Она поднесла свечу к лицу врача, желая посмотреть, нет ли на нем признаков безумия или лихорадки.

— Но, доктор, сейчас… — нерешительно произнесла женщина.

— Да, сейчас глубокая ночь. Если точнее, до рассвета, как показывают мои часы, осталось два часа. Я знаю это не хуже других и лучше многих. И я прекрасно знаю, что мне следует делать. Вы согласны?

— Конечно, господин! Но что вы хотите… то есть…

— Соберите мне хлеба и мяса, чтобы я мог поесть в дороге. Но сначала разбудите Гарри и велите приготовить мою лошадь к путешествию. Больше никто не нужен. Я не хочу никого видеть.

— Но… Но куда же вы отправляетесь, господин?

— Вам нет нужды знать, моя дорогая. Пойду уложу вещи. Я оставлю письмо для лорда Найнора, смотрителя замка: сообщу ему, как найти Окроса в Академии. Вы также отправляйте к Окросу всех, кто будет искать меня, если у них срочная нужда.

Чавен почесал в затылке, размышляя.

— Еще мне понадобится теплый дорожный плащ. Говорят, будет холодно, может пойти снег, — добавил он.

— Но… Но, доктор, а как же королева и ее ребенок?

— Стыдитесь, женщина! — возмутился Чавен. — Неужели я без вас не знаю своих обязанностей?

Домоправительница отпрянула и прижалась спиной к косяку.

Чавену стало неловко.

— Простите, госпожа Дженникин, но я уже подумал обо всем. Я дам подробные указания Найнору. Не волнуйтесь о королеве. У нее все хорошо. К тому же от нее не отходит повитуха. — Он громко вздохнул. — Прошу вас, уберите свечу от моего лица, не то спалите мне волосы.

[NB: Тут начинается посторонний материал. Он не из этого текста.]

@[simp] theorem verifyError_dig (e : ErrorCode) (s : State) : (verifyError e s).dig = s.dig := rfl

@[simp] theorem verifyError_phase (e : ErrorCode) (s : State) :
    (verifyError e s).phase = Phase.idle := rfl

@[simp] theorem verifyError_cmdlatch (e : ErrorCode) (s : State) :
    (verifyError e s).cmdlatch = Config.latchLeft s.stream s.fresh := rfl

@[simp] theorem verifyError_work (e : ErrorCode) (s : State) :
    (verifyError e s).work = Config.workLeft s.stream s.fresh := rfl

@[simp] theorem verifyError_secMax (e : ErrorCode) (s : State) :
    (verifyError e s).secMax = s.secMax := rfl

@[simp] theorem verifyError_digMax (e : ErrorCode) (s : State) :
    (verifyError e s).digMax = s.digMax := rfl

@[simp] theorem verifyError_entropy (e : ErrorCode) (s : State) :
    (verifyError e s).entropy = s.entropy := rfl

@[simp] theorem verifyError_stream (e : ErrorCode) (s : State) :
    (verifyError e s).stream = s.stream := rfl

@[simp] theorem verifyError_draws (e : ErrorCode) (s : State) :
    (verifyError e s).draws = s.draws := rfl

@[simp] theorem verifyError_inputs (e : ErrorCode) (s : State) :
    (verifyError e s).inputs = s.inputs := rfl

@[simp] theorem verifyError_replies (e : ErrorCode) (s : State) :
    (verifyError e s).replies = s.replies := rfl

@[simp] theorem verifyError_fresh (e : ErrorCode) (s : State) :
    (verifyError e s).fresh = s.fresh + 1 := rfl

/-! ### `finishVerify` -/

@[simp] theorem finishVerify_status (eq : Bool) (cnt : Nat) (s : State) :
    (finishVerify eq cnt s).status = okStatus eq := rfl

@[simp] theorem finishVerify_slen (eq : Bool) (cnt : Nat) (s : State) :
    (finishVerify eq cnt s).slen = 0 := rfl

@[simp] theorem finishVerify_dlen (eq : Bool) (cnt : Nat) (s : State) :
    (finishVerify eq cnt s).dlen = s.dlen := rfl

@[simp] theorem finishVerify_cmpcnt (eq : Bool) (cnt : Nat) (s : State) :
    (finishVerify eq cnt s).cmpcnt = BitVec.ofNat 64 cnt := rfl

@[simp] theorem finishVerify_sec (eq : Bool) (cnt : Nat) (s : State) :
    (finishVerify eq cnt s).sec = Memory.zeros := rfl

@[simp] theorem finishVerify_dig (eq : Bool) (cnt : Nat) (s : State) :
    (finishVerify eq cnt s).dig = s.dig := rfl

@[simp] theorem finishVerify_phase (eq : Bool) (cnt : Nat) (s : State) :
    (finishVerify eq cnt s).phase = Phase.idle := rfl

@[simp] theorem finishVerify_cmdlatch (eq : Bool) (cnt : Nat) (s : State) :
    (finishVerify eq cnt s).cmdlatch = Config.latchLeft s.stream s.fresh := rfl

@[simp] theorem finishVerify_work (eq : Bool) (cnt : Nat) (s : State) :
    (finishVerify eq cnt s).work = Config.workLeft s.stream s.fresh := rfl

@[simp] theorem finishVerify_secMax (eq : Bool) (cnt : Nat) (s : State) :
    (finishVerify eq cnt s).secMax = s.secMax := rfl

@[simp] theorem finishVerify_digMax (eq : Bool) (cnt : Nat) (s : State) :
    (finishVerify eq cnt s).digMax = s.digMax := rfl

@[simp] theorem finishVerify_entropy (eq : Bool) (cnt : Nat) (s : State) :
    (finishVerify eq cnt s).entropy = s.entropy := rfl

@[simp] theorem finishVerify_stream (eq : Bool) (cnt : Nat) (s : State) :
    (finishVerify eq cnt s).stream = s.stream := rfl

@[simp] theorem finishVerify_draws (eq : Bool) (cnt : Nat) (s : State) :
    (finishVerify eq cnt s).draws = s.draws := rfl

@[simp] theorem finishVerify_inputs (eq : Bool) (cnt : Nat) (s : State) :
    (finishVerify eq cnt s).inputs = s.inputs := rfl

@[simp] theorem finishVerify_replies (eq : Bool) (cnt : Nat) (s : State) :
    (finishVerify eq cnt s).replies = s.replies := rfl

@[simp] theorem finishVerify_fresh (eq : Bool) (cnt : Nat) (s : State) :
    (finishVerify eq cnt s).fresh = s.fresh + 1 := rfl

/-! ### `cmpeqError` -/

@[simp] theorem cmpeqError_status (e : ErrorCode) (s : State) :
    (cmpeqError e s).status = errorStatus e := rfl

@[simp] theorem cmpeqError_slen (e : ErrorCode) (s : State) : (cmpeqError e s).slen = s.slen := rfl

@[simp] theorem cmpeqError_dlen (e : ErrorCode) (s : State) : (cmpeqError e s).dlen = s.dlen := rfl

@[simp] theorem cmpeqError_cmpcnt (e : ErrorCode) (s : State) : (cmpeqError e s).cmpcnt = 0 := rfl

@[simp] theorem cmpeqError_sec (e : ErrorCode) (s : State) : (cmpeqError e s).sec = s.sec := rfl

@[simp] theorem cmpeqError_dig (e : ErrorCode) (s : State) : (cmpeqError e s).dig = s.dig := rfl

@[simp] theorem cmpeqError_phase (e : ErrorCode) (s : State) :
    (cmpeqError e s).phase = Phase.idle := rfl

@[simp] theorem cmpeqError_cmdlatch (e : ErrorCode) (s : State) :
    (cmpeqError e s).cmdlatch = Config.latchLeft s.stream s.fresh := rfl

@[simp] theorem cmpeqError_work (e : ErrorCode) (s : State) :
    (cmpeqError e s).work = Config.workLeft s.stream s.fresh := rfl

@[simp] theorem cmpeqError_secMax (e : ErrorCode) (s : State) :
    (cmpeqError e s).secMax = s.secMax := rfl

@[simp] theorem cmpeqError_digMax (e : ErrorCode) (s : State) :
    (cmpeqError e s).digMax = s.digMax := rfl

@[simp] theorem cmpeqError_entropy (e : ErrorCode) (s : State) :
    (cmpeqError e s).entropy = s.entropy := rfl

@[simp] theorem cmpeqError_stream (e : ErrorCode) (s : State) :
    (cmpeqError e s).stream = s.stream := rfl

@[simp] theorem cmpeqError_draws (e : ErrorCode) (s : State) :
    (cmpeqError e s).draws = s.draws := rfl

@[simp] theorem cmpeqError_inputs (e : ErrorCode) (s : State) :
    (cmpeqError e s).inputs = s.inputs := rfl

@[simp] theorem cmpeqError_replies (e : ErrorCode) (s : State) :
    (cmpeqError e s).replies = s.replies := rfl

@[simp] theorem cmpeqError_fresh (e : ErrorCode) (s : State) :
    (cmpeqError e s).fresh = s.fresh + 1 := rfl

/-! ### `finishCmpeq` -/

@[simp] theorem finishCmpeq_status (eq : Bool) (cnt : Nat) (s : State) :
    (finishCmpeq eq cnt s).status = okStatus eq := rfl

@[simp] theorem finishCmpeq_slen (eq : Bool) (cnt : Nat) (s : State) :
    (finishCmpeq eq cnt s).slen = s.slen := rfl

@[simp] theorem finishCmpeq_dlen (eq : Bool) (cnt : Nat) (s : State) :
    (finishCmpeq eq cnt s).dlen = s.dlen := rfl

@[simp] theorem finishCmpeq_cmpcnt (eq : Bool) (cnt : Nat) (s : State) :
    (finishCmpeq eq cnt s).cmpcnt = BitVec.ofNat 64 cnt := rfl

@[simp] theorem finishCmpeq_sec (eq : Bool) (cnt : Nat) (s : State) :
    (finishCmpeq eq cnt s).sec = s.sec := rfl

@[simp] theorem finishCmpeq_dig (eq : Bool) (cnt : Nat) (s : State) :
    (finishCmpeq eq cnt s).dig = s.dig := rfl

@[simp] theorem finishCmpeq_phase (eq : Bool) (cnt : Nat) (s : State) :
    (finishCmpeq eq cnt s).phase = Phase.idle := rfl

@[simp] theorem finishCmpeq_cmdlatch (eq : Bool) (cnt : Nat) (s : State) :
    (finishCmpeq eq cnt s).cmdlatch = Config.latchLeft s.stream s.fresh := rfl

@[simp] theorem finishCmpeq_work (eq : Bool) (cnt : Nat) (s : State) :
    (finishCmpeq eq cnt s).work = Config.workLeft s.stream s.fresh := rfl

@[simp] theorem finishCmpeq_secMax (eq : Bool) (cnt : Nat) (s : State) :
    (finishCmpeq eq cnt s).secMax = s.secMax := rfl

@[simp] theorem finishCmpeq_digMax (eq : Bool) (cnt : Nat) (s : State) :
    (finishCmpeq eq cnt s).digMax = s.digMax := rfl

@[simp] theorem finishCmpeq_entropy (eq : Bool) (cnt : Nat) (s : State) :
    (finishCmpeq eq cnt s).entropy = s.entropy := rfl

@[simp] theorem finishCmpeq_stream (eq : Bool) (cnt : Nat) (s : State) :
    (finishCmpeq eq cnt s).stream = s.stream := rfl

@[simp] theorem finishCmpeq_draws (eq : Bool) (cnt : Nat) (s : State) :
    (finishCmpeq eq cnt s).draws = s.draws := rfl

@[simp] theorem finishCmpeq_inputs (eq : Bool) (cnt : Nat) (s : State) :
    (finishCmpeq eq cnt s).inputs = s.inputs := rfl

@[simp] theorem finishCmpeq_replies (eq : Bool) (cnt : Nat) (s : State) :
    (finishCmpeq eq cnt s).replies = s.replies := rfl

@[simp] theorem finishCmpeq_fresh (eq : Bool) (cnt : Nat) (s : State) :
    (finishCmpeq eq cnt s).fresh = s.fresh + 1 := rfl

/-! ### `resetEvent` -/

@[simp] theorem resetEvent_status (s : State) : (resetEvent s).status = 0 := rfl

@[simp] theorem resetEvent_slen (s : State) : (resetEvent s).slen = 0 := rfl

@[simp] theorem resetEvent_dlen (s : State) : (resetEvent s).dlen = 0 := rfl

@[simp] theorem resetEvent_cmpcnt (s : State) : (resetEvent s).cmpcnt = 0 := rfl

@[simp] theorem resetEvent_sec (s : State) : (resetEvent s).sec = [] := rfl

@[simp] theorem resetEvent_dig (s : State) : (resetEvent s).dig = [] := rfl

@[simp] theorem resetEvent_phase (s : State) : (resetEvent s).phase = Phase.idle := rfl

@[simp] theorem resetEvent_cmdlatch (s : State) :
    (resetEvent s).cmdlatch = Config.latchLeft s.stream s.fresh := rfl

— Прошу прощения, господин.

— Разбудите Гарри. Он медлителен, как застывшая патока, а мне срочно нужна лошадь. — Было видно, что домоправительница хотела еще что-то спросить, но не решалась. Чавен снова вздохнул: — Что еще?

— Вы вернетесь ко Дню всех сирот? Мясник обещал мне отличную свинину.

Он опять чуть не раскричался, но ведь такова ее работа. Для нее это важный вопрос, да и для Чавена подобные вещи всегда были небезразличны. Он обожал жареную свинину. Но что поделаешь, сейчас необычное время. Не исключено, что это последний День всех сирот… Нельзя испортить его.

— Я уверен, что вернусь до праздника, даже до Певческой ночи, если боги не решат иначе. Не беспокойтесь о свинине, госпожа Дженникин. Я уверен: вы, как всегда, великолепно ее приготовите и порадуете меня.

Женщина немного успокоилась, словно жизнь уже не казалась ей безумной. Чавен этому обрадовался: хоть кому-то стало легче.